» Exercise directions
Please write out exactly the lines of the data below from the line holding "d).now = s.now := rfl" through the line holding "d).array = s.array := rfl", and leave out the rest.

» Data to examine
/-! ### State.setDtt -/

@[simp] theorem State.setDtt_pending (s : State) (i : DttIndex) (d : DttEntry) : (s.setDtt i d).pending = s.pending := rfl
@[simp] theorem State.setDtt_now (s : State) (i : DttIndex) (d : DttEntry) : (s.setDtt i d).now = s.now := rfl
@[simp] theorem State.setDtt_resetAsserted (s : State) (i : DttIndex) (d : DttEntry) : (s.setDtt i d).resetAsserted = s.resetAsserted := rfl
@[simp] theorem State.setDtt_control (s : State) (i : DttIndex) (d : DttEntry) : (s.setDtt i d).control = s.control := rfl
@[simp] theorem State.setDtt_entries (s : State) (i : DttIndex) (d : DttEntry) : (s.setDtt i d).entries = s.entries := rfl
@[simp] theorem State.setDtt_commitQueue (s : State) (i : DttIndex) (d : DttEntry) : (s.setDtt i d).commitQueue = s.commitQueue := rfl
@[simp] theorem State.setDtt_engine (s : State) (i : DttIndex) (d : DttEntry) : (s.setDtt i d).engine = s.engine := rfl
@[simp] theorem State.setDtt_link (s : State) (i : DttIndex) (d : DttEntry) : (s.setDtt i d).link = s.link := rfl
@[simp] theorem State.setDtt_array (s : State) (i : DttIndex) (d : DttEntry) : (s.setDtt i d).array = s.array := rfl
@[simp] theorem State.setDtt_dtt (s : State) (i : DttIndex) (d : DttEntry) : (s.setDtt i d).dtt = s.dtt.set i.val d i.isLt := rfl
@[simp] theorem State.setDtt_syncRecord (s : State) (i : DttIndex) (d : DttEntry) : (s.setDtt i d).syncRecord = s.syncRecord := rfl
@[simp] theorem State.setDtt_regions (s : State) (i : DttIndex) (d : DttEntry) : (s.setDtt i d).regions = s.regions := rfl
@[simp] theorem State.setDtt_refresh (s : State) (i : DttIndex) (d : DttEntry) : (s.setDtt i d).refresh = s.refresh := rfl
@[simp] theorem State.setDtt_params (s : State) (i : DttIndex) (d : DttEntry) : (s.setDtt i d).params = s.params := rfl
@[simp] theorem State.setDtt_shadow (s : State) (i : DttIndex) (d : DttEntry) : (s.setDtt i d).shadow = s.shadow := rfl
@[simp] theorem State.setDtt_sequencer (s : State) (i : DttIndex) (d : DttEntry) : (s.setDtt i d).sequencer = s.sequencer := rfl
@[simp] theorem State.setDtt_command (s : State) (i : DttIndex) (d : DttEntry) : (s.setDtt i d).command = s.command := rfl
@[simp] theorem State.setDtt_events (s : State) (i : DttIndex) (d : DttEntry) : (s.setDtt i d).events = s.events := rfl
@[simp] theorem State.setDtt_counters (s : State) (i : DttIndex) (d : DttEntry) : (s.setDtt i d).counters = s.counters := rfl
@[simp] theorem State.setDtt_port (s : State) (i : DttIndex) (d : DttEntry) : (s.setDtt i d).port = s.port := rfl
@[simp] theorem State.setDtt_response (s : State) (i : DttIndex) (d : DttEntry) : (s.setDtt i d).response = s.response := rfl
@[simp] theorem State.setDtt_freeIndex (s : State) (i : DttIndex) (d : DttEntry) : (s.setDtt i d).freeIndex = s.freeIndex := rfl

/-! ### State.setRegion -/

@[simp] theorem State.setRegion_pending (s : State) (n : RegionIndex) (r : Region) : (s.setRegion n r).pending = s.pending := rfl
@[simp] theorem State.setRegion_now (s : State) (n : RegionIndex) (r : Region) : (s.setRegion n r).now = s.now := rfl
@[simp] theorem State.setRegion_resetAsserted (s : State) (n : RegionIndex) (r : Region) : (s.setRegion n r).resetAsserted = s.resetAsserted := rfl
@[simp] theorem State.setRegion_control (s : State) (n : RegionIndex) (r : Region) : (s.setRegion n r).control = s.control := rfl
@[simp] theorem State.setRegion_entries (s : State) (n : RegionIndex) (r : Region) : (s.setRegion n r).entries = s.entries := rfl
@[simp] theorem State.setRegion_commitQueue (s : State) (n : RegionIndex) (r : Region) : (s.setRegion n r).commitQueue = s.commitQueue := rfl
@[simp] theorem State.setRegion_engine (s : State) (n : RegionIndex) (r : Region) : (s.setRegion n r).engine = s.engine := rfl
@[simp] theorem State.setRegion_link (s : State) (n : RegionIndex) (r : Region) : (s.setRegion n r).link = s.link := rfl
@[simp] theorem State.setRegion_array (s : State) (n : RegionIndex) (r : Region) : (s.setRegion n r).array = s.array := rfl
@[simp] theorem State.setRegion_dtt (s : State) (n : RegionIndex) (r : Region) : (s.setRegion n r).dtt = s.dtt := rfl
@[simp] theorem State.setRegion_syncRecord (s : State) (n : RegionIndex) (r : Region) : (s.setRegion n r).syncRecord = s.syncRecord := rfl
@[simp] theorem State.setRegion_regions (s : State) (n : RegionIndex) (r : Region) : (s.setRegion n r).regions = s.regions.set n.val r n.isLt := rfl
@[simp] theorem State.setRegion_refresh (s : State) (n : RegionIndex) (r : Region) : (s.setRegion n r).refresh = s.refresh := rfl
@[simp] theorem State.setRegion_params (s : State) (n : RegionIndex) (r : Region) : (s.setRegion n r).params = s.params := rfl
@[simp] theorem State.setRegion_shadow (s : State) (n : RegionIndex) (r : Region) : (s.setRegion n r).shadow = s.shadow := rfl
@[simp] theorem State.setRegion_sequencer (s : State) (n : RegionIndex) (r : Region) : (s.setRegion n r).sequencer = s.sequencer := rfl
@[simp] theorem State.setRegion_command (s : State) (n : RegionIndex) (r : Region) : (s.setRegion n r).command = s.command := rfl
@[simp] theorem State.setRegion_events (s : State) (n : RegionIndex) (r : Region) : (s.setRegion n r).events = s.events := rfl
@[simp] theorem State.setRegion_counters (s : State) (n : RegionIndex) (r : Region) : (s.setRegion n r).counters = s.counters := rfl
@[simp] theorem State.setRegion_port (s : State) (n : RegionIndex) (r : Region) : (s.setRegion n r).port = s.port := rfl
@[simp] theorem State.setRegion_response (s : State) (n : RegionIndex) (r : Region) : (s.setRegion n r).response = s.response := rfl
@[simp] theorem State.setRegion_freeIndex (s : State) (n : RegionIndex) (r : Region) : (s.setRegion n r).freeIndex = s.freeIndex := rfl

/-! ### State.setLink -/

@[simp] theorem State.setLink_pending (s : State) (l : Link) : (s.setLink l).pending = s.pending := rfl
@[simp] theorem State.setLink_now (s : State) (l : Link) : (s.setLink l).now = s.now := rfl
@[simp] theorem State.setLink_resetAsserted (s : State) (l : Link) : (s.setLink l).resetAsserted = s.resetAsserted := rfl
@[simp] theorem State.setLink_control (s : State) (l : Link) : (s.setLink l).control = s.control := rfl
@[simp] theorem State.setLink_entries (s : State) (l : Link) : (s.setLink l).entries = s.entries := rfl
@[simp] theorem State.setLink_commitQueue (s : State) (l : Link) : (s.setLink l).commitQueue = s.commitQueue := rfl
@[simp] theorem State.setLink_engine (s : State) (l : Link) : (s.setLink l).engine = s.engine := rfl
@[simp] theorem State.setLink_link (s : State) (l : Link) : (s.setLink l).link = l := rfl
@[simp] theorem State.setLink_array (s : State) (l : Link) : (s.setLink l).array = s.array := rfl
@[simp] theorem State.setLink_dtt (s : State) (l : Link) : (s.setLink l).dtt = s.dtt := rfl
@[simp] theorem State.setLink_syncRecord (s : State) (l : Link) : (s.setLink l).syncRecord = s.syncRecord := rfl
@[simp] theorem State.setLink_regions (s : State) (l : Link) : (s.setLink l).regions = s.regions := rfl
@[simp] theorem State.setLink_refresh (s : State) (l : Link) : (s.setLink l).refresh = s.refresh := rfl
@[simp] theorem State.setLink_params (s : State) (l : Link) : (s.setLink l).params = s.params := rfl
@[simp] theorem State.setLink_shadow (s : State) (l : Link) : (s.setLink l).shadow = s.shadow := rfl
@[simp] theorem State.setLink_sequencer (s : State) (l : Link) : (s.setLink l).sequencer = s.sequencer := rfl
@[simp] theorem State.setLink_command (s : State) (l : Link) : (s.setLink l).command = s.command := rfl
@[simp] theorem State.setLink_events (s : State) (l : Link) : (s.setLink l).events = s.events := rfl
@[simp] theorem State.setLink_counters (s : State) (l : Link) : (s.setLink l).counters = s.counters := rfl
@[simp] theorem State.setLink_port (s : State) (l : Link) : (s.setLink l).port = s.port := rfl
@[simp] theorem State.setLink_response (s : State) (l : Link) : (s.setLink l).response = s.response := rfl
@[simp] theorem State.setLink_freeIndex (s : State) (l : Link) : (s.setLink l).freeIndex = s.freeIndex := rfl

/-! ### State.setEngine -/

@[simp] theorem State.setEngine_pending (s : State) (e : Engine) : (s.setEngine e).pending = s.pending := rfl
@[simp] theorem State.setEngine_now (s : State) (e : Engine) : (s.setEngine e).now = s.now := rfl
@[simp] theorem State.setEngine_resetAsserted (s : State) (e : Engine) : (s.setEngine e).resetAsserted = s.resetAsserted := rfl
@[simp] theorem State.setEngine_control (s : State) (e : Engine) : (s.setEngine e).control = s.control := rfl
@[simp] theorem State.setEngine_entries (s : State) (e : Engine) : (s.setEngine e).entries = s.entries := rfl
@[simp] theorem State.setEngine_commitQueue (s : State) (e : Engine) : (s.setEngine e).commitQueue = s.commitQueue := rfl
@[simp] theorem State.setEngine_engine (s : State) (e : Engine) : (s.setEngine e).engine = e := rfl
@[simp] theorem State.setEngine_link (s : State) (e : Engine) : (s.setEngine e).link = s.link := rfl
@[simp] theorem State.setEngine_array (s : State) (e : Engine) : (s.setEngine e).array = s.array := rfl
@[simp] theorem State.setEngine_dtt (s : State) (e : Engine) : (s.setEngine e).dtt = s.dtt := rfl
@[simp] theorem State.setEngine_syncRecord (s : State) (e : Engine) : (s.setEngine e).syncRecord = s.syncRecord := rfl
@[simp] theorem State.setEngine_regions (s : State) (e : Engine) : (s.setEngine e).regions = s.regions := rfl
@[simp] theorem State.setEngine_refresh (s : State) (e : Engine) : (s.setEngine e).refresh = s.refresh := rfl
@[simp] theorem State.setEngine_params (s : State) (e : Engine) : (s.setEngine e).params = s.params := rfl
@[simp] theorem State.setEngine_shadow (s : State) (e : Engine) : (s.setEngine e).shadow = s.shadow := rfl
@[simp] theorem State.setEngine_sequencer (s : State) (e : Engine) : (s.setEngine e).sequencer = s.sequencer := rfl
@[simp] theorem State.setEngine_command (s : State) (e : Engine) : (s.setEngine e).command = s.command := rfl
@[simp] theorem State.setEngine_events (s : State) (e : Engine) : (s.setEngine e).events = s.events := rfl
@[simp] theorem State.setEngine_counters (s : State) (e : Engine) : (s.setEngine e).counters = s.counters := rfl
@[simp] theorem State.setEngine_port (s : State) (e : Engine) : (s.setEngine e).port = s.port := rfl
@[simp] theorem State.setEngine_response (s : State) (e : Engine) : (s.setEngine e).response = s.response := rfl
@[simp] theorem State.setEngine_freeIndex (s : State) (e : Engine) : (s.setEngine e).freeIndex = s.freeIndex := rfl

/-! ### State.setSequencer -/

@[simp] theorem State.setSequencer_pending (s : State) (q : Sequencer) : (s.setSequencer q).pending = s.pending := rfl
@[simp] theorem State.setSequencer_now (s : State) (q : Sequencer) : (s.setSequencer q).now = s.now := rfl
@[simp] theorem State.setSequencer_resetAsserted (s : State) (q : Sequencer) : (s.setSequencer q).resetAsserted = s.resetAsserted := rfl
@[simp] theorem State.setSequencer_control (s : State) (q : Sequencer) : (s.setSequencer q).control = s.control := rfl
@[simp] theorem State.setSequencer_entries (s : State) (q : Sequencer) : (s.setSequencer q).entries = s.entries := rfl
@[simp] theorem State.setSequencer_commitQueue (s : State) (q : Sequencer) : (s.setSequencer q).commitQueue = s.commitQueue := rfl
@[simp] theorem State.setSequencer_engine (s : State) (q : Sequencer) : (s.setSequencer q).engine = s.engine := rfl
@[simp] theorem State.setSequencer_link (s : State) (q : Sequencer) : (s.setSequencer q).link = s.link := rfl
@[simp] theorem State.setSequencer_array (s : State) (q : Sequencer) : (s.setSequencer q).array = s.array := rfl
@[simp] theorem State.setSequencer_dtt (s : State) (q : Sequencer) : (s.setSequencer q).dtt = s.dtt := rfl
@[simp] theorem State.setSequencer_syncRecord (s : State) (q : Sequencer) : (s.setSequencer q).syncRecord = s.syncRecord := rfl
@[simp] theorem State.setSequencer_regions (s : State) (q : Sequencer) : (s.setSequencer q).regions = s.regions := rfl
@[simp] theorem State.setSequencer_refresh (s : State) (q : Sequencer) : (s.setSequencer q).refresh = s.refresh := rfl
@[simp] theorem State.setSequencer_params (s : State) (q : Sequencer) : (s.setSequencer q).params = s.params := rfl
@[simp] theorem State.setSequencer_shadow (s : State) (q : Sequencer) : (s.setSequencer q).shadow = s.shadow := rfl
@[simp] theorem State.setSequencer_sequencer (s : State) (q : Sequencer) : (s.setSequencer q).sequencer = q := rfl
@[simp] theorem State.setSequencer_command (s : State) (q : Sequencer) : (s.setSequencer q).command = s.command := rfl
@[simp] theorem State.setSequencer_events (s : State) (q : Sequencer) : (s.setSequencer q).events = s.events := rfl
@[simp] theorem State.setSequencer_counters (s : State) (q : Sequencer) : (s.setSequencer q).counters = s.counters := rfl
@[simp] theorem State.setSequencer_port (s : State) (q : Sequencer) : (s.setSequencer q).port = s.port := rfl
@[simp] theorem State.setSequencer_response (s : State) (q : Sequencer) : (s.setSequencer q).response = s.response := rfl
@[simp] theorem State.setSequencer_freeIndex (s : State) (q : Sequencer) : (s.setSequencer q).freeIndex = s.freeIndex := rfl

» Output of the task
@[simp] theorem State.setDtt_now (s : State) (i : DttIndex) (d : DttEntry) : (s.setDtt i d).now = s.now := rfl
@[simp] theorem State.setDtt_resetAsserted (s : State) (i : DttIndex) (d : DttEntry) : (s.setDtt i d).resetAsserted = s.resetAsserted := rfl
@[simp] theorem State.setDtt_control (s : State) (i : DttIndex) (d : DttEntry) : (s.setDtt i d).control = s.control := rfl
@[simp] theorem State.setDtt_entries (s : State) (i : DttIndex) (d : DttEntry) : (s.setDtt i d).entries = s.entries := rfl
@[simp] theorem State.setDtt_commitQueue (s : State) (i : DttIndex) (d : DttEntry) : (s.setDtt i d).commitQueue = s.commitQueue := rfl
@[simp] theorem State.setDtt_engine (s : State) (i : DttIndex) (d : DttEntry) : (s.setDtt i d).engine = s.engine := rfl
@[simp] theorem State.setDtt_link (s : State) (i : DttIndex) (d : DttEntry) : (s.setDtt i d).link = s.link := rfl
@[simp] theorem State.setDtt_array (s : State) (i : DttIndex) (d : DttEntry) : (s.setDtt i d).array = s.array := rfl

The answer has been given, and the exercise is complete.